А потом, когда прошло много месяцев, а обман так и не вскрылся, он и сам начал верить. Простые нормальные вещи, происходившие, как и раньше, в его жизни, наслаивались друг на друга, образуя защитную корку над тем днем. Корка росла, становилась все толще, и в конце концов Дэнни почти перестал думать о том, что под ней скрывается.
Когда Хоуи стало лучше, когда он смог находиться в комнате один, без матери, когда научился снова спать с выключенным светом, он переменился. После психотравмы из его жизни ушла безмятежность. Зато появились наркотики.

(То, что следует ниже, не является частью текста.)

theorem agcApply_gain {rcs : Nat} {lo hi : Int} {d : Dev} (hover : d.PreambleOver rcs) (hagc : (d.slice rcs).agc = some (lo, hi))
    (hmarked : (d.slice rcs).agcMarked = false) (hen : d.is .RCS_CTL_AGC_EN rcs = true) (htarget : d.fg .RCS_AGC_TARGET rcs ≠ 0) :
    (agcApply rcs d).fg .RCS_AFE_GAIN rcs = gainAfter rcs lo hi d := by
  obtain ⟨-, hdue, hplace⟩ := hover
  unfold agcApply
  dsimp only
  rw [if_neg (by simp [hdue, hplace]), onSlice_is, if_neg (by simp [hmarked, hen]), hagc]
  dsimp only
  rw [onSlice_fg, if_neg (by simp [onSlice_fg, htarget]), if_neg (by simp [onSlice_fg, htarget])]
  exact fg_fs_of_lt _ _ (by decide) (gainAfter_lt rcs lo hi d)

theorem agcUpdate_eq {rcs : Nat} {wave : List Int} {d : Dev} (h : (sliceRun rcs wave d).sliceRuns rcs = true) :
    agcUpdate rcs wave d = agcApply rcs (sliceRun rcs wave d) := by
  unfold agcUpdate
  dsimp only
  rw [h, Laws.cond_true]

/-! Over-range and lost timing (R78, R88). -/

theorem sliceRun_ovr {rcs : Nat} {wave : List Int} {d : Dev} (hruns : d.sliceRuns rcs = true) (href : d.onReference rcs = false) :
    (sliceRun rcs wave d).fg .RCS_STAT_OVR rcs = if (d.through rcs wave).overAt.isSome then 1 else d.fg .RCS_STAT_OVR rcs := by
  have hdrop : (d.beforeDrop rcs wave).fg .RCS_STAT_OVR rcs = (runPosted rcs (d.through rcs wave) d).fg .RCS_STAT_OVR rcs := by
    unfold Dev.beforeDrop loseIfLost
    rw [deskewRelease_fg]
    exact cond_eq (·.fg .RCS_STAT_OVR rcs) fun _ => loseTiming_fg _ _ _ (by decide)
  rw [sliceRun_eq wave hruns href, ← runPosted_ovr, ← hdrop]
  exact deskewFit_inv (P := fun e => e.fg .RCS_STAT_OVR rcs = (d.beforeDrop rcs wave).fg .RCS_STAT_OVR rcs)
    (fun _ _ he => (deskewRelease_fg _ _ _ _).trans he) (fun _ _ he => (deskewLeave_fg _ _ _ (by decide)).trans he) _ _ rfl

/-- A slice that is LOST, its bit TLOSS set and its count of missed wedges begun again (R88). -/
structure IsLost (rcs : Nat) (d : Dev) : Prop where
  state : d.fg .RCS_STAT_STATE rcs = 4
  tloss : d.fg .RCS_STAT_TLOSS rcs = 1
  missed : (d.slice rcs).missed = 0

theorem IsLost.deskewRelease {rcs : Nat} {d : Dev} (h : IsLost rcs d) (opu : Nat) : IsLost rcs (deskewRelease opu d) :=
  ⟨(deskewRelease_fg _ _ _ _).trans h.state, (deskewRelease_fg _ _ _ _).trans h.tloss, (deskewRelease_missed _ _ _).trans h.missed⟩

theorem IsLost.deskewLeave {rcs : Nat} {d : Dev} (h : IsLost rcs d) (b : Nat) : IsLost rcs (deskewLeave b d) :=
  ⟨(deskewLeave_fg _ _ _ (by decide)).trans h.state, (deskewLeave_fg _ _ _ (by decide)).trans h.tloss,
    (deskewLeave_missed _ _ _).trans h.missed⟩

theorem sliceRun_isLost {rcs : Nat} {wave : List Int} {d : Dev} (hruns : d.sliceRuns rcs = true) (href : d.onReference rcs = false)
    (hlost : (runPosted rcs (d.through rcs wave) d).timingIsLost rcs = true) (hstate : d.fg .RCS_STAT_STATE rcs ≠ 4) :
    IsLost rcs (sliceRun rcs wave d) := by
  have hposted : (runPosted rcs (d.through rcs wave) d).fg .RCS_STAT_STATE rcs ≠ 4 := by rwa [runPosted_fg _ _ _ _ (by decide)]
  have hlose : loseIfLost rcs (runPosted rcs (d.through rcs wave) d) = loseTiming rcs (runPosted rcs (d.through rcs wave) d) := by
    unfold loseIfLost
    rw [hlost, Bool.true_and, sliceLost, bne_iff_ne.mpr hposted, Laws.cond_true]
  obtain ⟨h1, h2, h3⟩ := loseTiming_lost rcs (runPosted rcs (d.through rcs wave) d)
  rw [sliceRun_eq wave hruns href]
  refine deskewFit_inv (P := IsLost rcs) (fun o _ he => he.deskewRelease o) (fun b _ he => he.deskewLeave b) _ _ ?_
  unfold Dev.beforeDrop
  rw [hlose]
  exact IsLost.deskewRelease ⟨h1, h2, h3⟩ _

/-! The obligation. -/

/-- Settles O3: each clause by what its command does after the slice's input has run, of which the latched format, MARK_NEG and the
other bits of RCS_STAT are shown to be left. -/
theorem sliceServoField : Obligations.SliceServoField := by
  unfold Obligations.SliceServoField
  refine ⟨fun rcs wave o s hdue hmark => ?_, fun rcs wave s hdue hmark => ?_, fun rcs wave s hdue => ?_,
    fun rcs wave lo hi s hover hagc hmarked hen htarget => ?_, fun rcs wave s hruns href => ?_,
    fun rcs wave s hruns href hlost hstate => ?_⟩
  · refine ⟨_, rfl, rfl, rfl, ?_⟩
    rw [servoMarkSearch_eq hdue.1, ← sliceRun_fmt rcs _ wave]
    exact markSearch_found_spec hdue hmark
  · refine ⟨_, rfl, rfl, rfl, ?_⟩
    rw [servoMarkSearch_eq hdue.1]
    exact markSearch_missing_spec hdue hmark
  · refine ⟨_, rfl, rfl, rfl, ?_⟩
    rw [servoRecordPost_eq hdue.1, ← sliceRun_fmt rcs _ wave, Dev.is, ← sliceRun_markNeg rcs _ wave]
    exact recordPost_spec hdue
  · refine ⟨_, rfl, rfl, rfl, ?_⟩
    rw [agcUpdate_eq hover.1]
    exact agcApply_gain hover hagc hmarked hen htarget
  · exact ⟨_, rfl, rfl, rfl, sliceRun_ovr hruns href⟩
  · obtain ⟨h1, h2, h3⟩ := sliceRun_isLost hruns href hlost hstate
    exact ⟨_, rfl, rfl, rfl, h1, h2, h3⟩

end Sys2Proof.Proofs
end

section
/-!
SUPPORT. The read side of the unit, its slices and what they latch together, over the updates of the servo, the lanes and the mode that
have no part in it.
-/

namespace Sys2Proof.Proofs

open Sys2Proof Sys2Proof.Machine Sys2Proof.Laws

/-- The read channel slices, and what each OPU's slices have latched together. -/
def readSide (d : Dev) : Sparse Slice × Sparse Pickup := (d.slices, d.pickups)

theorem slice_of_readSide {d e : Dev} (h : readSide e = readSide d) (n : Nat) : e.slice n = d.slice n :=
  congrArg (fun r : Sparse Slice × Sparse Pickup => sparseGet ({} : Slice) r.1 n) h

theorem pickup_of_readSide {d e : Dev} (h : readSide e = readSide d) (o : Nat) : e.pickup o = d.pickup o :=
  congrArg (fun r : Sparse Slice × Sparse Pickup => sparseGet ({} : Pickup) r.2 o) h

section
variable (d : Dev)

@[simp] theorem readSide_wr (r : Reg) (v : DWord) (i j : Nat) : readSide (d.wr r v i j) = readSide d := rfl
@[simp] theorem readSide_fs (x : Fld) (v i j : Nat) : readSide (d.fs x v i j) = readSide d := rfl
@[simp] theorem readSide_bump (r : Reg) (i n : Nat) : readSide (d.bump r i n) = readSide d := rfl
@[simp] theorem readSide_setMode (m : Nat) : readSide (d.setMode m) = readSide d := rfl
@[simp] theorem readSide_onWsg (o : Nat) (f : Wsg → Wsg) : readSide (d.onWsg o f) = readSide d := rfl
@[simp] theorem readSide_onFw (f : Firmware → Firmware) : readSide (d.onFw f) = readSide d := rfl
@[simp] theorem readSide_onSlot (n : Nat) (f : CleSlot → CleSlot) : readSide (d.onSlot n f) = readSide d := rfl
@[simp] theorem readSide_onEng (f : Engine → Engine) : readSide (d.onEng f) = readSide d := rfl
@[simp] theorem readSide_putDm (a : Nat) (w : Word) : readSide (d.putDm a w) = readSide d := rfl
@[simp] theorem readSide_onServo (o : Nat) (f : Servo → Servo) : readSide (d.onServo o f) = readSide d := rfl
@[simp] theorem readSide_onSled (o : Nat) (f : Sled → Sled) : readSide (d.onSled o f) = readSide d := rfl
@[simp] theorem readSide_onSpn (f : Spindle → Spindle) : readSide (d.onSpn f) = readSide d := rfl
@[simp] theorem readSide_onJournal (f : Journal → Journal) : readSide (d.onJournal f) = readSide d := rfl
@[simp] theorem readSide_endCmd (id cls detail a b : Nat) : readSide (d.endCmd id cls detail a b) = readSide d := rfl
@[simp] theorem readSide_setPos (o : Nat) (p : Int) : readSide (d.setPos o p) = readSide d := rfl

/-- What each update leaves is left by all of them. -/
theorem each_eq {α β : Type} {f : Dev → α → Dev} (g : Dev → β) (hf : ∀ e x, g (f e x) = g e) (l : List α) : g (d.each l f) = g d :=
  each_inv (P := fun e => g e = g d) rfl fun e x _ he => (hf e x).trans he

/-! Loop slots. -/

theorem readSide_bankSwap (n : Nat) : readSide (bankSwap n d) = readSide d := by simp [bankSwap]

theorem readSide_swapWrite (n : Nat) : readSide (swapWrite n d) = readSide d := by
  unfold swapWrite
  split
  · rfl
  · split
    · exact readSide_fs _ _ _ _ _
    · exact readSide_bankSwap _ _

theorem readSide_bankWrite (n : Nat) (ws : List Word) : readSide (bankWrite n ws d) = readSide d := by
  unfold bankWrite
  exact (readSide_swapWrite _ _).trans (each_eq _ readSide (fun e p => readSide_putDm e _ _) _)

theorem readSide_bankTake (n : Nat) : readSide (bankTake n d) = readSide d := by
  unfold bankTake
  dsimp only
  split
  · exact readSide_bankSwap _ _
  · rw [readSide_bankWrite, readSide_onFw, readSide_bankSwap]

theorem readSide_slotStop (n : Nat) : readSide (slotStop n d) = readSide d := by
  unfold slotStop bankSettle
  rw [cond_eq readSide fun e => readSide_bankTake e n, readSide_onSlot, readSide_fs, readSide_fs]

/-! An OPU's lanes. -/

theorem readSide_laneClose (opu w : Nat) : readSide (laneClose opu w d) = readSide d := by simp [laneClose, laneOpenSet, onLane]

theorem readSide_frameAbandon (opu w p : Nat) (gate : Bool) (sent : Bytes) : readSide (frameAbandon opu w p gate sent d) = readSide d := by
  unfold frameAbandon onLane
  rw [readSide_laneClose, readSide_onWsg, readSide_onFw, cond_eq readSide fun e => readSide_bump e _ _ _, readSide_fs, readSide_bump]

theorem readSide_lanesStop (gate : Bool) (opu : Nat) : readSide (lanesStop gate opu d) = readSide d := by
  refine each_eq d readSide (fun e w => ?_) _
  unfold laneStop
  split
  · rfl
  · split
    · exact readSide_frameAbandon _ _ _ _ _ _
    · exact readSide_laneClose _ _ _

/-! An OPU's loops, its sled and the spindle. -/

theorem readSide_svSet (opu : Nat) (x : SvFld) (v : Nat) : readSide (d.svSet opu x v) = readSide d := readSide_wr _ _ _ _ _

theorem readSide_servoOpen (opu : Nat) : readSide (servoOpen opu d) = readSide d := by
  unfold servoOpen Dev.setSv Dev.setInhibit Dev.setOut
  rw [readSide_onServo, readSide_svSet, cond_eq readSide fun e => readSide_onEng e _, readSide_svSet,
    each_eq _ readSide fun e o => readSide_onEng e _, each_eq _ readSide fun e n => readSide_slotStop e n]

theorem readSide_sldHold (opu : Nat) (frost : Bool) (pos : Int) : readSide (sldHold opu frost pos d) = readSide d := by
  unfold sldHold
  rw [readSide_onSled, cond_eq readSide fun e => readSide_fs e _ _ _ _, cond_eq readSide fun e => readSide_fs e _ _ _ _,
    cond_eq readSide fun e => readSide_fs e _ _ _ _, cond_eq readSide fun e => readSide_fs e _ _ _ _,
    cond_eq readSide fun e => readSide_setPos e _ _]

theorem readSide_spnStop : readSide (spnStop d) = readSide d := by
  unfold spnStop spnRefuse spnEnter spnSettle
  split
  · exact readSide_fs _ _ _ _ _
  · rw [cond_eq readSide fun e => readSide_fs e _ _ _ _, readSide_onSpn, readSide_fs]

theorem readSide_event (x : EventInfo) : readSide (d.event x) = readSide d := by
  obtain ⟨j, h | ⟨v, h⟩⟩ := event_journal d x
  · rw [h, readSide_onJournal]
  · rw [h, readSide_fs, readSide_onJournal]

/-! The mode at a jump gap (R584). -/

theorem readSide_apcStop (opu : Nat) : readSide (apcStop opu d) = readSide d := by
  unfold apcStop beamsEnable
  split
  · split
    · rw [readSide_fs, each_eq _ readSide fun e n => readSide_slotStop e n]
    · rw [readSide_onWsg, each_eq _ readSide fun e n => readSide_slotStop e n]
  · rfl

theorem readSide_turnMode (m : Nat) : readSide (d.turnMode m) = readSide d := by
  unfold Dev.turnMode Dev.spSet
  rw [readSide_setMode, each_eq _ readSide fun e o => readSide_svSet e _ _ _, cond_eq readSide fun e => readSide_wr e _ _ _ _]
  exact cond_eq readSide fun e => each_eq e readSide (fun e o => readSide_apcStop e o) _

theorem readSide_modeAtGap : readSide (modeAtGap d) = readSide d := by
  unfold modeAtGap Dev.spSet
  split
  · rfl
  · dsimp only
    rw [apply_ite readSide, readSide_wr, readSide_turnMode, ite_self]

end

end Sys2Proof.Proofs
end

section
/-!
SUPPORT. What a slice latches, presets, commits and checks (03_read_channel_slices.md R75, R84, R90, R91, R97, R99, R101, R108).
-/

namespace Sys2Proof.Proofs

open Sys2Proof Sys2Proof.Machine Sys2Proof.Laws

/-! Writes made twice. -/

section
variable {α : Type}

theorem sparseDrop_sparseIns (m : Sparse α) (k : Nat) (v : α) : sparseDrop (· == k) (sparseIns m k v) = sparseDrop (· == k) m := by
  induction m with
  | nil => simp [sparseIns, sparseDrop]
  | cons e m ih =>
    obtain ⟨a, w⟩ := e
    unfold sparseIns
    split
    · simp [sparseDrop]
    · simp only [sparseDrop, List.filter_cons] at ih ⊢
      rw [ih]

theorem sparseSet_of_drop [DecidableEq α] (z : α) {m m' : Sparse α} {k : Nat} (h : sparseDrop (· == k) m = sparseDrop (· == k) m')
    (v : α) : sparseSet z m k v = sparseSet z m' k v := by
  unfold sparseSet
  rw [h]

/-- The second of two writes of a key is the one that counts. -/
theorem sparseSet_sparseSet [DecidableEq α] (z : α) (m : Sparse α) (k : Nat) (v w : α) :
    sparseSet z (sparseSet z m k v) k w = sparseSet z m k w := by
  have hdrop : sparseDrop (· == k) (sparseSet z m k v) = sparseDrop (· == k) m := by
    unfold sparseSet
    split
    · simp [sparseDrop]
    · rw [sparseDrop_sparseIns]
      simp [sparseDrop]
  exact sparseSet_of_drop z hdrop w

/-- A key apart from the one written reads as it did, whatever the default of each. -/
theorem sparseGet_sparseSet_ne [DecidableEq α] (y z : α) (m : Sparse α) {k l : Nat} (v : α) (h : k ≠ l) :
    sparseGet y (sparseSet z m k v) l = sparseGet y m l := by
  unfold sparseSet
  split
  · rw [sparseGet_drop]
    simp [Ne.symm h]
  · rw [sparseGet_ins _ _ _ _ _ (sparseDrop_ne m k), if_neg h, sparseGet_drop]
    simp [Ne.symm h]

end

theorem onSlice_onSlice (d : Dev) (n : Nat) (f g : Slice → Slice) : (d.onSlice n f).onSlice n g = d.onSlice n fun s => g (f s) := by
  have hself := slice_onSlice_self d n f
  unfold Dev.onSlice at hself ⊢
  rw [hself]
  dsimp only
  rw [sparseSet_sparseSet]

/-! Writes of a slice's registers by firmware. -/

theorem regWrite_reg {r : Reg} {i : Nat} {d : Dev} (v : DWord) (hpath : d.pathOf r i 0 = .reg r i 0) (hblk : r.blk = .rcs) :
    regWrite r i v d = { rcsWrite r i 0 v d with error := false } := by
  unfold regWrite storeBy
  rw [hpath]
  dsimp only
  unfold regStore
  rw [hblk]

Однажды он купил пистолет и попытался ограбить круглосуточный магазинчик при заправке — и его забрали в исправительную школу.
Через три года погиб Раф (разбился в своем пикапе по дороге в Мичиган, вместе с двумя одноклассницами), и семейные пикники прекратились. А когда начались снова, Дэнни уже не жил с родителями.
Так выглядело воспоминание номер два.
Но возвращаемся к Дэнни, который, вытянув одну руку над головой, а в другой держа включенный телефон, шел по подвалу, или темнице, или бывшему канализационному отстойнику замка, принадлежавшего Хоуи. Он прилетел на другой конец света к своему кузену главным образом из практических соображений: надо было как-то зарабатывать на жизнь, и надо было исчезнуть из Нью-Йорка. Но не только. Не последнюю роль играло любопытство. Дело в том, что все эти годы хорошо отлаженная вещательная машина под названием «семья» регулярно доставляла ему обрывки новостей о Хоуи:
1. биржа, брокерство;
2. Чикаго;
3. несметные деньги:
4. женитьба, дети;
5. в тридцать четыре — отход от дел.
Каждый раз, когда очередная такая весть долетала до Дэнни, он думал: вот и славно. Значит, у него все сложилось. Вот и прекрасно! И тут же накатывала волна огромного облегчения, а следом за ней — другая, тоже огромная; и тогда, где бы он ни находился, он застывал на месте и долго смотрел в одну точку. Что-то не сложилось у него, Дэнни. Что-то не случилось из того, что должно было случиться. Или случилось не то и не так. Или случилось слишком много мелких событий вместо одного большого — или, наоборот, недостаточно мелких, чтобы хватило на одно большое.
Короче, Дэнни не знал, зачем он прилетел сюда, в замок Хоуи, с другого конца света. А зачем я записался на эти уроки словесности? Сначала я думал: чтобы избавиться от Дэвиса, с которым мы сидим в одной камере. Но в последнее время мне начинает казаться, что была и другая причина.
Я? Откуда взялся еще какой-то «я»? Наверняка кто-то уже собрался об этом спросить. Отвечаю. «Я» — это тот, кто говорит, рассказчик. У всякой истории есть свой рассказчик, просто мы не всегда задумываемся, кто он и что им движет. Так говорит Холли, моя учительница.
Сперва мне было плевать на нее и на ее занятия. Ко второму уроку я сочинил рассказ про то, как парень трахает свою учительницу словесности в подсобке. В самый интересный момент дверь распахивается, все метлы, швабры и ведра с грохотом вываливаются в классную комнату, яркий свет падает на голые задницы, и парочку с позором выволакивают из темноты. Пока я читал, все гоготали, но когда мой рассказ закончился, стало тихо.
Так, говорит Холли. У кого какие замечания?
Замечаний нет.
Ну что же вы, смелее. Наше дело — помочь Рею довести его работу до совершенства. Что-то мне подсказывает, что это еще не совершенство. Что он может еще лучше.
Снова тихо.
Тогда говорю я: Это была просто шутка.
Что-то никто не смеется, говорит она.
Я: Сейчас — нет. Но смеялись же, пока я читал.
Значит, шутка. А вы, стало быть, шут?
Какого рожна? — думаю я. Она смотрит прямо на меня, а я не могу заставить себя взглянуть ей в лицо.